Issue 2.8 Litigation Integration III


VirtualCourthouse: Issue 2.8
Litigation Integration III

Judge Arthur M. Monty Ahalt

This Article was first published in the Prince George’s County, Maryland Journal/Newsletter

 

Integration is defined by Webster’s New Intercollegiate Dictionary as “to form into one, whole; to make entire; to complete; to round out; to perfect.” According to Webster, the essence of integration is to unite so as to form a whole.

Justice integration — the concept from the ’70s — as opposed to Litigation Integration — the concept of the ’90s — differs in its approach to the problem of providing information to the participants in the litigation process. On the one hand, justice integration concentrates on specific items of factual detail which the participants in the process use. On the other hand, Litigation Integration concentrates on the process of moving information to a decision maker and the process of moving the information from the decision maker to the consumer — ‘information in–information out.’

Justice integration attempts to get all participants to wear the “same size shoe.” The driving concept of justice integration is standardization. Every detailed factual element necessary for a decision must be recorded the same way and in the same sequence. Thus, last name first name cannot be last name comma first name. Nor can it be first name/last name. Justice integration allows for no flexibility nor does it embrace diversity. The focus is on detail and the requirement of the “same size shoe.”

Part of the difficulty in achieving integration of litigation information has been the failure to recognize that dispute resolving is process driven before it is detail driven. For instance, when the time limit of dispute resolution is set, the collection of detail ends and the process begins. While detail is very important, the essence of resolving disputes remains a process — ‘information in–information out.’

An examination of the dispute resolution process reveals that it is composed of three elements: (i) communication; (ii) workflow; and (iii) a base of knowledge.

In examining the process, it is useful to identify the participants. The participants can be grouped into four categories: (i) litigants; (ii) lawyers; (iii) clerks; and (iv) court. The participants in each category have unique needs yet they have a common need — the process of ‘information in–information out.’

First, communication occurs with a diverse group of individuals. Litigants talk to lawyers. Lawyers talk to witnesses, clerks, judges and investigators. Assignment clerks talk to filing clerks and judges. State’s Attorneys talk to detectives and police officers. Judges talk to adult and juvenile probation officers. An integration system must allow for this diverse group of individuals to communicate with each other in a secure fashion.

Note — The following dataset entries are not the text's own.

/-- The parts of the machine that a command may change: every other part is as it was before it. -/
def touches (c : Instr) : List Part :=
  match c with
  | .stageBoundary _ => [.free, .stage, .clock, .coaches, .fabric, .dram, .flash, .media, .power, .port, .queues, .completions, .namespaces, .sessions, .answers, .faults, .log]
  | .dieSenseComplete _ _ _ | .dirtyRecoveryStep _ _ | .gcVerify _ _ _ | .superblockCloseVerify _ _ _ => [.flash, .media, .faults, .log]
  | .dieProgramComplete _ _ => [.flash, .media, .power, .queues, .completions, .namespaces, .faults, .log]
  | .dieEraseComplete _ _ => [.flash, .media, .power, .queues, .completions, .faults, .log]
  | .syncMessage _ _ | .followUpMessage _ | .announceMessage _ | .delayRespMessage _ _ _ _ _ | .yokeHoldoverTimeout
    | .yokeSyncLossTimeout | .servoLockTimeout | .ptpFirstWaitExpiry => [.stage]
  | .delayReqSend | .linkTrain _ | .linkLoss | .pluggableRemove => [.stage, .port]
  | .yokeForwardJump _ => [.free, .stage, .clock, .coaches, .fabric, .dram, .flash, .media, .power, .port, .queues, .completions, .namespaces, .sessions, .answers, .faults, .log, .security]
  | .stampStart => [.stage, .flash, .media, .power, .queues, .completions, .faults, .log, .security, .boot]
  | .rootPllLock | .domainSwitch _ _ => [.clock]
  | .rootPllLoss => [.stage, .clock, .faults]
  | .pllRelockTryEnd _ => [.stage, .clock, .coaches, .dram, .flash, .media, .port, .queues, .completions, .sessions, .answers, .faults, .limp, .log]
  | .matrixInstruction _ _ _ _ | .stationarySwap _ _ | .transposedLoad _ _ _ | .vectorInstruction _ _ | .crossLaneSum _ _ _
    | .contextWake _ _ | .contextFree _ _ | .contextRestart _ _ | .roleWrite _ _ _ => [.coaches]
  | .sequencerIssue _ _ _ => [.coaches, .fabric, .dram, .port, .completions, .sessions, .answers, .faults, .log]
  | .carriageSend _ _ => [.coaches, .fabric, .sessions]
  | .carriageWrite _ _ | .carriageRead _ _ | .carriageSeat _ _ | .carriageSave _ _ => [.coaches, .fabric, .dram, .sessions, .log]
  | .carriageReply _ _ | .carriageWriteAck _ _ | .carriageControl _ _ | .carriageError _ _ => [.coaches, .fabric, .sessions, .log]
  | .carriageFill _ _ => [.coaches, .fabric, .flash, .sessions, .log]
  | .carriageAnswer _ _ => [.coaches, .fabric, .sessions, .answers, .log]
  | .dramScrub _ => [.dram, .log]
  | .fabDropFold _ => [.fabric, .faults]
  | .drmEccFold _ => [.dram, .faults]
  | .flaPgmodeService _ _ | .flaPgmodeRecovery _ _ | .flaPgmodeTest _ _ => [.flash]
  | .recoveryRawProgram _ _ => [.free, .flash, .media, .faults]
  | .drmTestWritePath _ _ _ | .drmTestRawRead _ _ _ => [.dram]
  | .registerWrite _ _ _ => [.clock, .coaches, .fabric, .dram, .flash]
  | .routeLoad _ _ _ _ _ _ | .granuleZeroingComplete _ | .sessionCloseDrain _ _ | .query _ _ _ | .scan _ _ _
    | .setFeaturesTimeSlice _ _ _ | .setFeaturesDeadlinePolicy _ _ _ | .setFeaturesReclaimWindow _ _ _ => [.completions, .sessions]
  | .routeLoadExtent _ _ _ _ _ _ | .bind _ => [.flash, .media, .completions, .sessions, .faults, .log]
  | .run _ _ _ _ | .bindComplete _ _ | .bindWaitExpiry _ => [.completions, .sessions, .faults]
  | .passStart _ | .sliceEnd _ | .switchDeferLimit _ | .partitionSwitch _ | .peerConnectionLoss _ _ => [.sessions]
  | .runComplete _ => [.free, .dram, .media, .completions, .sessions, .faults, .log]
  | .opMatmul _ _ | .opBmatmul _ _ | .opAdd _ _ | .opSub _ _ | .opMul _ _ | .opDiv _ _ | .opFma _ _ | .opMax _ _ | .opMin _ _
    | .opCmp _ _ | .opSelect _ _ | .opUnary _ _ | .opGated _ _ | .opReduce _ _ | .opSoftmax _ _ | .opLayernorm _ _
    | .opRmsnorm _ _ | .opAttention _ _ | .opRope _ _ | .opRotate _ _ | .opQuant _ _ | .opDequant _ _ | .opConvert _ _
    | .opDist _ _ | .opCodeDist _ _ | .opTopk _ _ | .opGather _ _ | .opPut _ _ | .opFilter _ _ | .opScanRead _ _ | .opNsRead _ _
    | .opAccum _ _ => [.free, .dram, .flash, .media, .sessions, .faults, .log]
  | .opNsWrite _ _ => [.free, .dram, .flash, .media, .queues, .completions, .sessions, .faults, .log]
  | .opEmit _ _ | .emitResume _ => [.free, .fabric, .dram, .flash, .media, .sessions, .answers, .faults, .log]
  | .stagedWriteEnterBuffer _ => [.media, .sessions, .log]
  | .timetableResume _ => [.sessions, .faults]
  | .waitLapse _ _ _ => [.coaches, .fabric, .sessions, .faults]
  | .openReadLapse _ _ => [.flash, .faults]
  | .scanReread _ _ _ => [.free, .flash, .media, .sessions, .faults, .log]
  | .unitLeavesService _ | .unitRetest _ => [.free, .coaches, .fabric, .dram, .flash, .media, .queues, .completions, .namespaces, .sessions, .faults, .log]
  | .sessionOpen _ _ _ => [.coaches, .dram, .completions, .sessions, .log, .security]
  | .sessionOpenReclaim _ _ _ _ => [.completions, .sessions, .log]
  | .sessionCloseAbort _ _ => [.coaches, .dram, .port, .completions, .namespaces, .sessions, .answers, .faults, .log]
  | .sessionFree _ => [.coaches, .dram, .flash, .port, .completions, .sessions, .answers, .log]
  | .quotaSet _ _ _ | .quotaSetTeamsReplace _ => [.free, .coaches, .dram, .flash, .completions, .sessions, .log]
  | .switchRestoreComplete _ => [.free, .coaches, .dram, .sessions, .log]
  | .reclaimWindowExpiry _ => [.coaches, .dram, .flash, .port, .completions, .namespaces, .sessions, .answers, .faults, .log]
  | .queryAdmit _ => [.coaches, .port, .sessions]
  | .peerAnswerFetch _ _ _ => [.port, .sessions]
  | .peerWaitExpiry _ | .answerRecordComplete _ => [.coaches, .dram, .port, .completions, .sessions, .answers, .faults, .log]
  | .indexBuild _ _ _ _ => [.completions, .namespaces, .sessions]
  | .buildEnd _ _ => [.free, .dram, .flash, .media, .namespaces, .sessions, .faults, .log]
  | .indexSwitch _ _ _ | .namespaceDelete _ _ | .namespaceDeleteComplete _ => [.completions, .namespaces]
  | .generationSwitch _ | .securityLock _ _ | .securityUnlock _ _ => [.flash, .media, .completions, .namespaces, .faults, .log]
  | .generationFree _ _ => [.namespaces]
  | .codeLayerReload _ _ => [.dram, .flash, .media, .namespaces, .faults, .log]
  | .peerSet _ _ _ => [.port, .completions, .sessions]
  | .scanComplete _ => [.free, .fabric, .dram, .sessions, .answers, .log]
  | .fetch _ _ _ _ _ _ _ _ | .connect _ _ _ | .keepAlive _ | .getLogPageEventLog _ _ _ _ | .getLogPageHealth _ _ _ _
    | .getLogPageFuses _ _ _ _ | .getLogPageTopology _ _ _ _ | .getLogPageTimetable _ _ _ _ _ _ | .asyncEventRequest _
    | .ccEnableSet _ => [.queues, .completions]
  | .write _ _ _ _ _ _ _ | .writeLocate _ _ _ _ _ _ _ => [.free, .media, .queues, .completions, .sessions, .log]
  | .writeCapRelease => [.media, .completions, .sessions, .log]
  | .read _ _ _ _ _ | .readLocator _ _ _ _ _ _ _ _ | .leafLoadComplete _ _ _ => [.free, .flash, .media, .completions, .faults, .log]
  | .flush _ _ => [.media, .completions]
  | .writeZeroes _ _ _ _ _ | .datasetManagement _ _ _ _ _ => [.free, .flash, .media, .queues, .completions, .sessions, .faults, .log]
  | .gcCopy _ _ | .ccShutdownNotification _ _ => [.flash, .media, .queues, .completions, .faults, .log]
  | .superblockErase _ => [.flash, .media, .log]
  | .patrolVerify _ _ _ => [.flash, .media, .namespaces, .faults, .log]
  | .journalMark _ => [.flash, .media, .completions, .faults, .log]
  | .mapRebuild _ => [.flash, .media, .namespaces, .faults, .log, .boot]
  | .linkWidthTimeout | .pluggableInsert _ | .arpRequest _ _ | .neighbourDiscovery _ _ | .icmpEcho _ _ _ _ | .frameDrop _
    | .icreq _ _ _ _ | .rdmaConnectRequest _ _ | .peerKeepAliveSend | .ecnMarkedPacket _ | .pfcPauseFrame _ _ => [.port]
  | .tcpPduReceive _ _ _ | .rdmaAckTimeout _ => [.media, .port, .queues, .completions, .namespaces, .sessions, .answers, .log, .security]
  | .cnpReceived _ => [.free, .port]
  | .propertyGet _ _ | .identify _ _ _ | .getFeatures _ _ _ => [.free, .completions]
  | .ccEnableClear _ | .disconnect _ | .controllerEnd _ | .keepAliveExpiry _ => [.media, .queues, .completions, .namespaces, .sessions, .answers, .log, .security]
  | .getLogPage _ _ _ _ _ _ => [.free, .queues, .completions]
  | .setFeatures _ _ _ _ => [.stage, .queues, .completions, .sessions]
  | .setFeaturesYoke _ _ _ => [.stage, .completions]
  | .setFeaturesDirtyCap _ _ _ | .invalidOpcode _ _ _ | .securityReceiveLockState _ _ _ | .securityReceiveSessionKey _ _ _ => [.completions]
  | .abort _ _ => [.coaches, .dram, .media, .port, .completions, .sessions, .answers, .faults, .log]
  | .namespaceCreate _ _ _ _ _ => [.queues, .completions, .namespaces, .security]
  | .namespaceDeleteEffect _ => [.coaches, .dram, .media, .port, .queues, .completions, .namespaces, .sessions, .answers, .faults, .log]
  | .formatNvm _ _ _ _ _ _ | .formatNvmFull _ => [.coaches, .dram, .flash, .media, .port, .queues, .completions, .namespaces, .sessions, .answers, .faults, .log]
  | .formatEffect _ => [.coaches, .dram, .media, .port, .queues, .completions, .namespaces, .sessions, .answers, .faults, .log, .security]
  | .securitySetPassword _ _ => [.flash, .media, .completions, .namespaces, .faults, .log, .security]
  | .spdmGetVersion _ | .spdmGetCapabilities _ | .spdmChallenge _ _ _ | .spdmGetMeasurements _ _ _ => [.port, .completions, .security]
  | .spdmNegotiateAlgorithms _ => [.free, .port, .completions, .security]
  | .spdmGetDigests _ | .spdmGetCertificate _ _ _ _ => [.port, .completions]
  | .bringUpStart | .powerOff | .holdRelease => allParts
  | .fuseRead _ => [.stage, .clock, .security, .boot]
  | .configRecordRead => [.free, .stage, .dram, .flash, .port, .sessions, .log, .boot]
  | .dramTraining _ => [.free, .dram, .log, .boot]
  | .dramFill => [.dram, .boot]
  | .firmwareImageVerify _ => [.stage, .port, .security, .boot]
  | .ownerChainCheck _ => [.stage, .log, .security, .boot]
  | .flashChannelTraining _ | .dieIdentification _ => [.free, .flash, .log, .boot]
  | .portLaneTest _ => [.free, .port, .log, .boot]
  | .coachSelfTest _ _ _ _ => [.free, .coaches, .fabric, .log, .boot]
  | .topologyCheck => [.dram, .flash, .media, .boot]
  | .mainFirmwareStart => [.dram, .namespaces, .boot]
  | .mediaScan => [.flash, .media, .boot]
  | .mediaWork => [.flash, .media, .completions, .faults, .log, .boot]
  | .ready => [.stage, .dram, .flash, .media, .queues, .completions, .sessions, .log, .security, .boot]
  | .bankMeasure | .bankChargeTimeout | .bankChargeComplete => [.media, .power, .queues, .completions]
  | .bankMeasureComplete _ => [.media, .power, .queues, .completions, .log]
  | .powerLoss | .overvoltage | .seatedOpen | .thermalShutdown | .holdAssert => [.clock, .flash, .media, .power, .completions, .sessions, .log]
  | .railFault _ => [.stage, .clock, .flash, .media, .power, .port, .completions, .sessions, .log]
  | .flushSequenceStart => [.flash, .media, .power, .completions, .faults, .log]
  | .bankBleedSwitch | .holdupEnergyExhausted => [.flash, .media, .power, .log]
  | .mailboxMessage _ _ _ | .errorRaise _ _ => [.faults]
  | .componentRestart _ _ | .mainWatchdogExpiry _ | .errorHandle _ => [.coaches, .dram, .flash, .media, .port, .queues, .completions, .namespaces, .sessions, .answers, .faults, .limp, .log]
  | .componentRestartComplete _ _ => [.flash, .media, .queues, .completions, .sessions, .faults, .limp, .log]
  | .fallbackWatchdogExpiry _ => [.coaches, .sessions, .faults, .log]
  | .fatalAction => [.free, .clock, .coaches, .fabric, .dram, .flash, .media, .power, .port, .queues, .completions, .namespaces, .sessions, .answers, .faults, .limp, .log]
  | .drbgReseed => [.security]
  | .standbyRailOff => [.power, .faults]
  | .configBusTransfer _ _ _ _ => [.boot]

Second, interaction between people occurs in workflow — the process of completing a task and passing it on to a fellow worker. The workflow is driven by the process of ‘information in–information out.’ The litigant collects the information (who, what, where, when and why) and passes it on to the lawyer who adds the same information to a pleading and passes it on to a clerk who adds a docket number and case management element and passes it on to a judge who takes the information and combines it with evidence, makes a decision and passes it back to the clerk who files the decision, dockets the decision and passes it back to the lawyer who passes it back to the litigant — ‘information in–information out.’ An integration system must provide a foundation for workflow — a reduction of the number of steps to complete a task.

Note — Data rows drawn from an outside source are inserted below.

/-- Contexts are freed, restarted and woken, and the sequencer issues from the context whose turn it is. CONTEXT_FREE, CONTEXT_RESTART,
CONTEXT_WAKE and SEQUENCER_ISSUE. Firmware frees a HALTED context or restarts it at READY with its fault gone; a WAITING one with no reply
outstanding, or one that waits for a place in a unit's queue that has room, becomes READY; contexts in other states stay. On a coach that
runs and whose session (if it has one) holds it, the sequencer issues from the first READY context after the last issuer, wrapping: the
turn passes on and the pc is kept; an instruction for a unit takes the last place in its queue where one is free (4 grid, 8 vector, 4
load, 16 send), else its context waits; one that awaits data makes it WAITING with its tag, replies and deadline, on a filled open read
the one that R170 gives; one of the sequencer's own writes the registers and stream descriptors it names; one that reaches a fault HALTS
it with the fault's code and the coach faults. With no READY context nothing happens. Each of these answers a next state, the one stated,
under conditions on state and operands alone: SEQUENCER_ISSUE, CONTEXT_WAKE, CONTEXT_FREE, CONTEXT_RESTART. (R72, R73, R74) -/
def Obligations.ContextsWaitWakeAndEnd : Prop :=
  (∀ (coach ctx : Nat) (s : State), s.powered = true →
    ((s.ctx coach ctx).st = .halted → exec (.contextFree coach ctx) s = .next (s.setCtx coach ctx {}) ∧
      exec (.contextRestart coach ctx) s =
        .next (s.setCtx coach ctx { s.ctx coach ctx with st := .ready, fault := 0, tag := 0, replies := 0, lapse := 0 })) ∧
    ((s.ctx coach ctx).st ≠ .halted → exec (.contextFree coach ctx) s = .next s ∧ exec (.contextRestart coach ctx) s = .next s) ∧
    ((s.ctx coach ctx).st = .waiting →
      ((s.ctx coach ctx).unit = none ∧ (s.ctx coach ctx).replies = 0 ∨
        ∃ q, (s.ctx coach ctx).unit = some q ∧ s.queued coach q < (match q with | .grid => 4 | .vector => 8 | .load => 4 | .send => 16)) →
      exec (.contextWake coach ctx) s = .next (s.setCtx coach ctx { s.ctx coach ctx with st := .ready, tag := 0, lapse := 0, unit := none }))) ∧
  (∀ (coach pc : Nat) (i : Issue) (s : State), s.coachRuns coach = true → (s.coachSess coach).all (fun n => (s.sess? n).any s.holds) = true →
    (s.nextReady coach = none → exec (.sequencerIssue coach pc i) s = .next s) ∧
    ∀ ctx, s.nextReady coach = some ctx →
      let turn : State := { s with coa := { s.coa with nextCtx := Tab.set 0 s.coa.nextCtx coach ((ctx + 1) % 64) } }
      let u := turn.setCtx coach ctx { turn.ctx coach ctx with pc := BitVec.ofNat 64 pc }
      (∀ tag replies lapse, exec (.sequencerIssue coach pc (.await tag replies lapse)) s =
        .next (u.setCtx coach ctx { u.ctx coach ctx with st := .waiting, tag := tag % 2 ^ 32, replies := replies, lapse := (u.fillLapse coach (tag % 2 ^ 32)).getD lapse, unit := none })) ∧
      (∀ gpr stream, exec (.sequencerIssue coach pc (.scalar gpr stream)) s = .next (u.setCtx coach ctx { u.ctx coach ctx with
        gpr := gpr.foldl (fun t e => Tab.set 0 t (e.1 % 32) e.2) (u.ctx coach ctx).gpr
        stream := stream.foldl (fun t e => Tab.set 0 t (e.1 % 8) e.2) (u.ctx coach ctx).stream })) ∧
      (∀ f, exec (.sequencerIssue coach pc (.fault f)) s =
        .next ((u.setCtx coach ctx { u.ctx coach ctx with st := .halted, fault := f % 256 }).faultCoach coach (f % 256))) ∧
      (∀ i : UnitInstr, let k := coach * 4 + (match i.unit with | .grid => 0 | .vector => 1 | .load => 2 | .send => 3)
        let l := Tab.get [] s.coa.queues k
        exec (.sequencerIssue coach pc (.toUnit i)) s =
          if l.length < (match i.unit with | .grid => 4 | .vector => 8 | .load => 4 | .send => 16) then
            .next { u with coa := { u.coa with queues := Tab.set [] u.coa.queues k (l ++ [i]) } }
          else .next (u.setCtx coach ctx { u.ctx coach ctx with st := .waiting, tag := 0, replies := 0, lapse := 0, unit := some i.unit })))

/-- A station sends a carriage stamped with its core cycle and route order, or the fabric refuses it at the source. CARRIAGE_SEND from a
station in service while the core domain runs; a coach's entry is taken from its send queue. To an assigned station, with a relay that
stays in the team row and a route, the carriage enters the fabric: waybill with destination, source, the low 32 bits of the stamp, role
(from a coach to a station other than a coach its own role stamp), kind, length, address, tag and flags (with the dimension order of the
pair), then its payload. A FILL and a coach's READ of DRAM are remembered under coach and tag. To an unassigned station, with a relay that
leaves the row, or with neither dimension order free of bad links, nothing is sent and a source coach's context halts with fault 1 (that
an unassigned station and a relay that leaves the row are answered so too is the model's choice, DESIGN CHOICE, log entry 71). Each of
these answers a next state, the one stated, under conditions on state and operands alone: CARRIAGE_SEND. (R77, R80, R81, R83, R84, R85,
R86) -/
def Obligations.CarriagesAreSentOrRefusedAtTheSource : Prop :=
  ∀ (src : Nat) (r : CarriageReq) (s : State), s.coreClock = true → src ≤ 286 → (src < 256 → s.coachOut src = false) →
    let u := if src < 256 then takeQueue src (.carriage r) s else s
    let role := if src < 256 ∧ 256 ≤ r.dst then s.roleStamp src else r.role
    let c := mkCarriage r.dst src (s.stamp % 2 ^ 32) role r.kind r.address r.tag
      (mkFlags r.relayCount r.relayDir r.ack r.last (s.routeOrder src r.dst)) r.payload
    (r.dst ≤ 286 ∧ relayLeaves r.dst r.relayCount r.relayDir = false ∧ s.routeOrder src r.dst ≠ 2 →
      ∃ t, exec (.carriageSend src r) s = .next t ∧ t.fab = { s.fab with flight := s.fab.flight ++ [(r.dst, c)] } ∧
        t.coa.queues = u.coa.queues ∧ t.coa.sram = s.coa.sram ∧ t.coa.ctxs = u.coa.ctxs ∧
        t.coa.fills = (if src < 256 ∧ r.kind = 6 then Tab.set [] s.coa.fills (src * 2 ^ 32 + r.tag % 2 ^ 32) r.payload else s.coa.fills) ∧
        t.coa.reads = (if src < 256 ∧ r.kind = 2 ∧ 256 ≤ r.dst ∧ r.dst < 268 then
          Tab.set [] s.coa.reads (src * 2 ^ 32 + r.tag % 2 ^ 32) (mkCarriage r.dst src 0 role 2 r.address r.tag 0 r.payload) else s.coa.reads)) ∧
    (286 < r.dst ∨ relayLeaves r.dst r.relayCount r.relayDir = true ∨ s.routeOrder src r.dst = 2 →
      exec (.carriageSend src r) s = .next (if src < 256 then haltContext src (tagCtx r.tag) 1 u else u))

/-- A carriage that arrives passes the checks in order; the first it fails drops it and counts it in that check's field. For each of the ten
kinds at a station whose domain runs, for the oldest carriage in flight of its source to that station: a bad waybill CRC counts in
FAB_DROP bits 31:24 (that such a carriage is the oldest in flight to the station, damaged on its way, is the model's reading, DEDUCED, log
entry 20); else a wrong or unaccepted kind, a length above 256 or a reserved relay direction in bits 7:0; else a stale stage in bits 15:8,
unless the check is off; else at a coach a role that is not the coach's in bits 23:16, with event 0x0004 naming the station and the
source. A dropped carriage is in flight no more and has no other effect. A carriage that is not the oldest of its pair, and any at a
stopped station, does not arrive yet. (R81, R86, R88, R89, R90) -/
def Obligations.CarriagesAreCheckedInOrderAndDropsCounted : Prop :=
  ∀ (st : Nat) (c : Bytes) (s : State), s.stationRuns st = true →
    ∀ p ∈ [(1, Instr.carriageWrite st c), (2, .carriageRead st c), (3, .carriageReply st c), (4, .carriageWriteAck st c), (5, .carriageSeat st c),
      (6, .carriageFill st c), (7, .carriageAnswer st c), (8, .carriageControl st c), (9, .carriageSave st c), (10, .carriageError st c)],
      let badKind : Prop := wbKind c ≠ p.1 ∨ kindAccepted st (wbSrc c) p.1 = false ∨ 256 < wbLength c ∨ wbRelayDir c = 3
      let stale : Prop := s.stg.staleOff = false ∧ carriageStale (wbShort c) (s.stamp % 2 ^ 32) = true
      (∀ d, wbCrcOk c = false → (s.fab.flight.find? fun e => e.1 == st) = some (st, d) → exec p.2 s = .next ((landed st d s).countDrop st 24)) ∧
      (wbCrcOk c = true → s.oldestFlight st (wbSrc c) ≠ some (st, c) → exec p.2 s = .next s) ∧
      (wbCrcOk c = true → s.oldestFlight st (wbSrc c) = some (st, c) →
      (badKind → exec p.2 s = .next ((landed st c s).countDrop st 0)) ∧
      (¬badKind → stale → exec p.2 s = .next ((landed st c s).countDrop st 8)) ∧
      (¬badKind → ¬stale → st < 256 → wbRole c ≠ s.roleStamp st →
        exec p.2 s = .next (((landed st c s).countDrop st 16).event 0x0004 0 0xFF ⟨1, st⟩ (toLe 2 st ++ toLe 2 (wbSrc c)))))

Third, a base of knowledge is used to complete a task or make a decision. Each participant — the litigant, lawyer, clerk and judge — must use databases of knowledge that are different and unique yet they are also dependent on databases of knowledge that are the same — namely, the database of knowledge is the court file maintained by the clerk. An integration system must provide the decision maker with the availability of diverse databases of knowledge from which to draw on to make a decision.

These three requirements: communication, workflow and base of knowledge are embraced by Groupware. Groupware, as we discussed last month, is defined as any application that promotes communication, collaboration and coordination among a team of people.

A man in red sweater and white shirt smiling.

Judge Arthur M. Monty Ahalt (Ret.)

Upon his retirement in 1999 Judge Ahalt commenced a career as an ADR neutral and technology innovator.